Она наклонилась к уху Степана Фёдоровича и негромко сказала что-то. Александра Владимировна разглядывала её тёмные волосы, красивые тёмные брови, большую мужскую ладонь со следами чернил.
— Конечно, сюда пусть несёт,— сказал Степан Фёдорович, и секретарша, подойдя к двери, позвала:
— Надя, сюда несите.
Стуча каблуками, девушка в белом халате внесла поднос, прикрытый полотенцем.
Степан Фёдорович открыл ящик письменного стола и вынул половину белого батона, завернутого в газету, пододвинул Александре Владимировне.
— Хотите,— сказал он и похлопал рукой по ящику,— могу угостить кое-чем покрепче, только Марусе не говорите, вы ведь знаете, съест,— и сразу стал похож на домашнего, обычного Степана.
Александра Владимировна пригубила водки и, улыбнувшись, сказала:
— Дамы у вас тут интересные, а девушка просто прелесть, и в ящике не одни чертежи. А я-то думала, вы здесь работаете круглосуточно.
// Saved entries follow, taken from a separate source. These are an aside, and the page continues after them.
@[simp] theorem postAll_pool (src : Source) (ps : List Port) (n : Note) : (postAll src ps n s).pool = s.pool := by
  rw [postAll_eq]; rfl
@[simp] theorem postAll_queues (src : Source) (ps : List Port) (n : Note) : (postAll src ps n s).queues = s.queues := by
  rw [postAll_eq]; rfl
@[simp] theorem postAll_engine (src : Source) (ps : List Port) (n : Note) : (postAll src ps n s).engine = s.engine := by
  rw [postAll_eq]; rfl
@[simp] theorem postAll_leases (src : Source) (ps : List Port) (n : Note) : (postAll src ps n s).leases = s.leases := by
  rw [postAll_eq]; rfl
@[simp] theorem postAll_notify (src : Source) (ps : List Port) (n : Note) : (postAll src ps n s).notify = s.notify := by
  rw [postAll_eq]; rfl
@[simp] theorem postAll_config (src : Source) (ps : List Port) (n : Note) : (postAll src ps n s).config = s.config := by
  rw [postAll_eq]; rfl
@[simp] theorem postAll_ports (src : Source) (ps : List Port) (n : Note) : (postAll src ps n s).ports = s.ports := by
  rw [postAll_eq]; rfl
@[simp] theorem postAll_resetLow (src : Source) (ps : List Port) (n : Note) : (postAll src ps n s).resetLow = s.resetLow := by
  rw [postAll_eq]; rfl
@[simp] theorem postAll_pending (src : Source) (ps : List Port) (n : Note) : (postAll src ps n s).pending = s.pending := by
  rw [postAll_eq]; rfl
@[simp] theorem port_postAll (k : Port) (src : Source) (ps : List Port) (n : Note) :
    (postAll src ps n s).port k = s.port k := by
  rw [postAll_eq]; rfl
@[simp] theorem queue_postAll (k : QueueId) (src : Source) (ps : List Port) (n : Note) :
    (postAll src ps n s).queue k = s.queue k := by
  rw [postAll_eq]; rfl

end Sys2Proof.Machine
end

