/-- Every command answers a next state, which differs from the state before only as `scopeOf` says. -/
theorem exec_scope (c : Instr) (s : State) : ∃ t, exec c s = .next t ∧ scopeOf c s t :=
  match c with
  | .attach p f => attach_scope p f s
  | .detach p f => detach_scope p f s
  | .nop p f => nop_scope p f s
  | .put (.frame _ _) => ⟨_, rfl, handPool_step ..⟩
  | .put (.taken _) => ⟨_, rfl, takePort_step ..⟩
  | .putOpen (.frame _ _) => ⟨_, rfl, handPool_step ..⟩
  | .putOpen (.taken _) => ⟨_, rfl, takePort_step ..⟩
  | .putData (.frame _ _) => ⟨_, rfl, handPool_step ..⟩
  | .putData (.taken _) => ⟨_, rfl, takePort_step ..⟩
  | .putCommit (.frame _ _) => ⟨_, rfl, handPool_step ..⟩
  | .putCommit (.taken _) => ⟨_, rfl, takePort_step ..⟩
  | .putAbort (.frame _ _) => ⟨_, rfl, handPool_step ..⟩
  | .putAbort (.taken _) => ⟨_, rfl, takePort_step ..⟩
  | .take (.frame _ _) => ⟨_, rfl, handLease_step ..⟩
  | .take (.taken _) => ⟨_, rfl, takeLeaseRequest_step ..⟩
  | .read (.frame _ _) => ⟨_, rfl, handLease_step ..⟩
  | .read (.taken _) => ⟨_, rfl, takeLeaseRequest_step ..⟩
  | .settle (.frame _ _) => ⟨_, rfl, handLease_step ..⟩
  | .settle (.taken _) => ⟨_, rfl, takeLeaseRequest_step ..⟩
  | .extend (.frame _ _) => ⟨_, rfl, handLease_step ..⟩
  | .extend (.taken _) => ⟨_, rfl, takeLeaseRequest_step ..⟩
  | .poll (.frame _ _) => ⟨_, rfl, handNotify_step ..⟩
  | .poll (.taken _) => ⟨_, rfl, takeNotifyRequest_step ..⟩
  | .signal (.frame _ _) => ⟨_, rfl, handNotify_step ..⟩
  | .signal (.taken _) => ⟨_, rfl, takeNotifyRequest_step ..⟩
  | .readSignals (.frame _ _) => ⟨_, rfl, handNotify_step ..⟩
  | .readSignals (.taken _) => ⟨_, rfl, takeNotifyRequest_step ..⟩
  | .claim (.frame _ _) => ⟨_, rfl, handConfig_step ..⟩
  | .claim (.taken _) => ⟨_, rfl, takeConfigRequest_step ..⟩
  | .release (.frame _ _) => ⟨_, rfl, handConfig_step ..⟩
  | .release (.taken _) => ⟨_, rfl, takeConfigRequest_step ..⟩
  | .defineQueue (.frame _ _) => ⟨_, rfl, handConfig_step ..⟩
  | .defineQueue (.checked _) => ⟨_, rfl, takeConfigRequest_step ..⟩
  | .defineQueue .applied => ⟨_, rfl, takeQueueRequest_step ..⟩
  | .setQueue (.frame _ _) => ⟨_, rfl, handConfig_step ..⟩
  | .setQueue (.checked _) => ⟨_, rfl, takeConfigRequest_step ..⟩
  | .setQueue .applied => ⟨_, rfl, takeQueueRequest_step ..⟩
  | .closeQueue (.frame _ _) => ⟨_, rfl, handConfig_step ..⟩
  | .closeQueue (.checked _) => ⟨_, rfl, takeConfigRequest_step ..⟩
  | .closeQueue .applied => ⟨_, rfl, takeQueueRequest_step ..⟩
  | .purgeQueue (.frame _ _) => ⟨_, rfl, handConfig_step ..⟩
  | .purgeQueue (.checked _) => ⟨_, rfl, takeConfigRequest_step ..⟩
  | .purgeQueue .applied => ⟨_, rfl, takeQueueRequest_step ..⟩
  | .setBudget (.frame _ _) => ⟨_, rfl, handConfig_step ..⟩
  | .setBudget (.checked _) => ⟨_, rfl, takeConfigRequest_step ..⟩
  | .setBudget .applied => ⟨_, rfl, takeBudget_step s⟩
  | .setKeepAlive (.frame _ _) => ⟨_, rfl, handConfig_step ..⟩
  | .setKeepAlive (.taken _) => ⟨_, rfl, takeConfigRequest_step ..⟩
  | .resetPool (.frame _ _) => ⟨_, rfl, handConfig_step ..⟩
  | .resetPool (.taken _) => ⟨_, rfl, takeConfigRequest_step ..⟩
  | .queueStatus (.frame _ _) => ⟨_, rfl, handQueue_step ..⟩
  | .queueStatus (.taken _) => ⟨_, rfl, takeQueueRequest_step ..⟩
  | .portStatus p f => portStatus_scope p f s
  | .poolStatus p f => poolStatus_scope p f s
  | .statusQuery p place => statusQuery_scope p place s
  | .badFrame p bytes => badFrame_scope p bytes s
  | .unknownRequest p code f => unknownRequest_scope p code f s
  | .overrunFrame p bytes => overrunFrame_scope p bytes s
  | .responseRead p h => responseRead_scope p h s
  | .ownerAnswer p => ownerAnswer_scope p s
  | .deviceReset => ⟨_, rfl, trivial⟩
  | .prstAssert p => prstAssert_scope p s
  | .prstRelease p => prstRelease_scope p s
  | .keepAliveTimeout p => keepAliveTimeout_scope p s
  | .configSessionEnd p => configSessionEnd_scope p s
  | .poolSessionEnd p => poolSessionEnd_scope p s
  | .queueSessionEnd p => queueSessionEnd_scope p s
  | .leaseSessionEnd p => leaseSessionEnd_scope p s
  | .notifySessionEnd p => notifySessionEnd_scope p s
  | .cleanupReport p b => cleanupReport_scope p b s
  | .notifyAttach p => notifyAttach_scope p s
  | .notifyEnabledReport p => notifyEnabledReport_scope p s
  | .queueAttach p => queueAttach_scope p s
  | .leaseAttach p => leaseAttach_scope p s
  | .poolAttach p => poolAttach_scope p s
  | .attachReport p b => attachReport_scope p b s
  | .keepAliveSetting p => keepAliveSetting_scope p s
  | .keepAliveTakenReport p => keepAliveTakenReport_scope p s
  | .queueChecks => queueChecks_scope s
  | .queueCheckRefusal => queueCheckRefusal_scope s
  | .allocationRequest h => allocationRequest_scope h s
  | .releaseRequest src => releaseRequest_scope src s
  | .commit => commit_scope s
  | .commitAnswer => commitAnswer_scope s
  | .pendingDecrement => pendingDecrement_scope s
  | .headRemoval => headRemoval_scope s
  | .headRemovalAnswer => headRemovalAnswer_scope s
  | .reinsertion => reinsertion_scope s
  | .leasedDecrement => leasedDecrement_scope s
  | .deadLetterRequest => deadLetterRequest_scope s
  | .deadLetterAnswer => deadLetterAnswer_scope s
  | .purgeMarkRequest => purgeMarkRequest_scope s
  | .settingsNotice => settingsNotice_scope s
  | .leaseExpiry p id => leaseExpiry_scope p id s
  | .resetStart => resetStart_scope s
  | .leaseClearingOrder => leaseClearingOrder_scope s
  | .queueClearingOrder => queueClearingOrder_scope s
  | .cancellationNotice => cancellationNotice_scope s
  | .clearedReport src => clearedReport_scope src s
  | .queueResetCompletion => queueResetCompletion_scope s
  | .leaseResetCompletion => leaseResetCompletion_scope s
  | .completionReport => completionReport_scope s
  | .post src => post_scope src s
  | .timeBaseAdvance => timeBaseAdvance_scope s
  | .keepAliveTick p => keepAliveTick_scope p s
  | .resetRelease => ⟨_, rfl, trivial⟩
  | .requestFirstByte p h => requestFirstByte_scope p h s

end Sys2Proof.Machine
end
— Изредка и работать приходится,— сказал он.— Ох, девицы, девицы. Ведь Вера, представляете, что задумала… Я вам расскажу, когда поедем.
«Как-то странно здесь звучат семейные разговоры»,— подумала Александра Владимировна.
Степан Фёдорович посмотрел на часы.
— Вы меня немного подождите, через полчаса поедем, мне нужно на станцию пойти, а вы отдохните пока.
— Можно с вами пойти? Я ведь никогда не была здесь.
— Что вы, мне ведь на второй и на третий этаж, лучше отдохните,— но видно было, что он очень обрадовался. Ему хотелось показать ей станцию.
Они шли в сумерках по двору, и Степан Фёдорович объяснял:
— Вот масляные трансформаторы… котельная, градирни… здесь мы КП строим, подземное, на всякий случай, как говорится…
Он поглядел на небо и сказал:
— Жутковато, вдруг налетят… Ведь такое оборудование, такие турбины!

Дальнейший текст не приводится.